FROM ELLEN: I started Kathryn Stockett's novel "The Help" with some trepidation. Obama may be in the White House, but that hasn't wiped the slate clean of racism or classism, and "The Help" gets us right back to the roots -- the Jim Crow South. Set in the early '60s, as the issue of equal rights for black people clawed its way into the national consciousness, the book is told through the eyes of black domestics and a young white woman who decides to cross the color line (secretly) to tell their story.
The reason for my unease? It captures a dialect that could have come straight out of "Gone With the Wind," a novel that has been criticized for promoting black stereotypes like "sure 'nough" Mammy and the "I don't know nothin' 'bout birthin' babies" Prissy. Listen up:
"Taking care a white babes, that's what I do... Her legs is so spindly, she looks like she done growed em last week... I spec this is the smallest house I ever worked in..." You get the idea. Meanwhile, when the story is told from the point of view of the white woman, Skeeter, grammar and syntax are perfect.
And yet, what makes this book impossible to put down is the voices of these maids: Aibileen, Minny, and all the rest who at risk to themselves and their families tell the good and bad of cleaning white peoples' houses and raising their children.
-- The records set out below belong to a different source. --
-- ==== Sys2Proof/Laws/KeepsOps.lean ====
section
/-!
SUPPORT. What the operations of Ops.lean, Params.lean, Rings.lean, Lanes.lean and Fabric.lean keep (`Keeps`, Laws/Keeps.lean).
-/

set_option linter.unusedTactic false
set_option linter.unreachableTactic false

namespace Sys2Proof.Machine

/-! ## Ops -/

theorem foldS_keeps {z : State} {α : Type} (l : List α) (f : α → State → State) (s : State)
    (hf : ∀ x t, Keeps z t → Keeps z (f x t)) (h : Keeps z s) : Keeps z (foldS l f s) :=
  Keeps.foldl _ l (fun t x ht => hf x t ht) h

theorem State.updEng_keeps {z : State} (s : State) (k : Nat) (f : EngSt → EngSt) (hk : Keeps z s) :
    Keeps z (State.updEng s k f) := by
  unfold State.updEng
  try dsimp only
  repeat' first | split | (intro _; try dsimp only) | with_reducible first | assumption | refine Keeps.of_mk ?_ rfl rfl rfl

theorem State.updMark_keeps {z : State} (s : State) (k : Nat) (f : MarkSt → MarkSt) (hk : Keeps z s) :
    Keeps z (State.updMark s k f) := by
  unfold State.updMark
  try dsimp only
  repeat' first | split | (intro _; try dsimp only) | with_reducible first | assumption | refine Keeps.of_mk ?_ rfl rfl rfl

theorem State.updSite_keeps {z : State} (s : State) (k : Nat) (f : SiteSt → SiteSt) (hk : Keeps z s) :
    Keeps z (State.updSite s k f) := by
  unfold State.updSite
  try dsimp only
  repeat' first | split | (intro _; try dsimp only) | with_reducible first | assumption | refine Keeps.of_mk ?_ rfl rfl rfl

theorem State.updLane_keeps {z : State} (s : State) (k : Nat) (f : LaneSt → LaneSt) (hk : Keeps z s) :
    Keeps z (State.updLane s k f) := by
  unfold State.updLane
  try dsimp only
  repeat' first | split | (intro _; try dsimp only) | with_reducible first | assumption | refine Keeps.of_mk ?_ rfl rfl rfl

theorem State.updGrp_keeps {z : State} (s : State) (k : Nat) (f : GrpSt → GrpSt) (hk : Keeps z s) :
    Keeps z (State.updGrp s k f) := by
  unfold State.updGrp
  try dsimp only
  repeat' first | split | (intro _; try dsimp only) | with_reducible first | assumption | refine Keeps.of_mk ?_ rfl rfl rfl

theorem State.updDps_keeps {z : State} (s : State) (k : Nat) (f : DpsSt → DpsSt) (hk : Keeps z s) :
    Keeps z (State.updDps s k f) := by
  unfold State.updDps
  try dsimp only
  repeat' first | split | (intro _; try dsimp only) | with_reducible first | assumption | refine Keeps.of_mk ?_ rfl rfl rfl

theorem State.updChFail_keeps {z : State} (s : State) (k : Nat) (f : Nat → Nat) (hk : Keeps z s) :
    Keeps z (State.updChFail s k f) := by
  unfold State.updChFail
  try dsimp only
  repeat' first | split | (intro _; try dsimp only) | with_reducible first | assumption | refine Keeps.of_mk ?_ rfl rfl rfl

theorem State.updCu_keeps {z : State} (s : State) (k : Nat) (f : CuSt → CuSt) (hk : Keeps z s) :
    Keeps z (State.updCu s k f) := by
  unfold State.updCu
  try dsimp only
  repeat' first | split | (intro _; try dsimp only) | with_reducible first | assumption | refine Keeps.of_mk ?_ rfl rfl rfl

theorem State.updTrg_keeps {z : State} (s : State) (k : Nat) (f : TrgSt → TrgSt) (hk : Keeps z s) :
    Keeps z (State.updTrg s k f) := by
  unfold State.updTrg
  try dsimp only
  repeat' first | split | (intro _; try dsimp only) | with_reducible first | assumption | refine Keeps.of_mk ?_ rfl rfl rfl

theorem State.updHs_keeps {z : State} (s : State) (k : Nat) (f : HsSt → HsSt) (hk : Keeps z s) :
    Keeps z (State.updHs s k f) := by
  unfold State.updHs
  try dsimp only
  repeat' first | split | (intro _; try dsimp only) | with_reducible first | assumption | refine Keeps.of_mk ?_ rfl rfl rfl

theorem State.updMs_keeps {z : State} (s : State) (k : Nat) (f : MsSt → MsSt) (hk : Keeps z s) :
    Keeps z (State.updMs s k f) := by
  unfold State.updMs
  try dsimp only
  repeat' first | split | (intro _; try dsimp only) | with_reducible first | assumption | refine Keeps.of_mk ?_ rfl rfl rfl

theorem State.updPadc_keeps {z : State} (s : State) (k : Nat) (f : PadcSt → PadcSt) (hk : Keeps z s) :
    Keeps z (State.updPadc s k f) := by
  unfold State.updPadc
  try dsimp only
  repeat' first | split | (intro _; try dsimp only) | with_reducible first | assumption | refine Keeps.of_mk ?_ rfl rfl rfl

theorem State.updRse_keeps {z : State} (s : State) (k : Nat) (f : RseSt → RseSt) (hk : Keeps z s) :
    Keeps z (State.updRse s k f) := by
  unfold State.updRse
  try dsimp only
  repeat' first | split | (intro _; try dsimp only) | with_reducible first | assumption | refine Keeps.of_mk ?_ rfl rfl rfl

theorem State.updLink_keeps {z : State} (s : State) (k : Nat) (f : LinkSt → LinkSt) (hk : Keeps z s) :
    Keeps z (State.updLink s k f) := by
  unfold State.updLink
  try dsimp only
  repeat' first | split | (intro _; try dsimp only) | with_reducible first | assumption | refine Keeps.of_mk ?_ rfl rfl rfl

theorem State.updMc_keeps {z : State} (s : State) (k : Nat) (f : McSt → McSt) (hk : Keeps z s) :
    Keeps z (State.updMc s k f) := by
  unfold State.updMc
  try dsimp only
  repeat' first | split | (intro _; try dsimp only) | with_reducible first | assumption | refine Keeps.of_mk ?_ rfl rfl rfl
No wonder the book has been the #1 seller among Southern independent stores. Stockett, who was raised in Mississippi by a black maid like those she's created in this book, has captured these women as under-educated, yes, but also tough, shrewd, proud, compassionate and even funny. For them, humor helps them cope with the constant insults suffered under a system that kept them in their place, and how.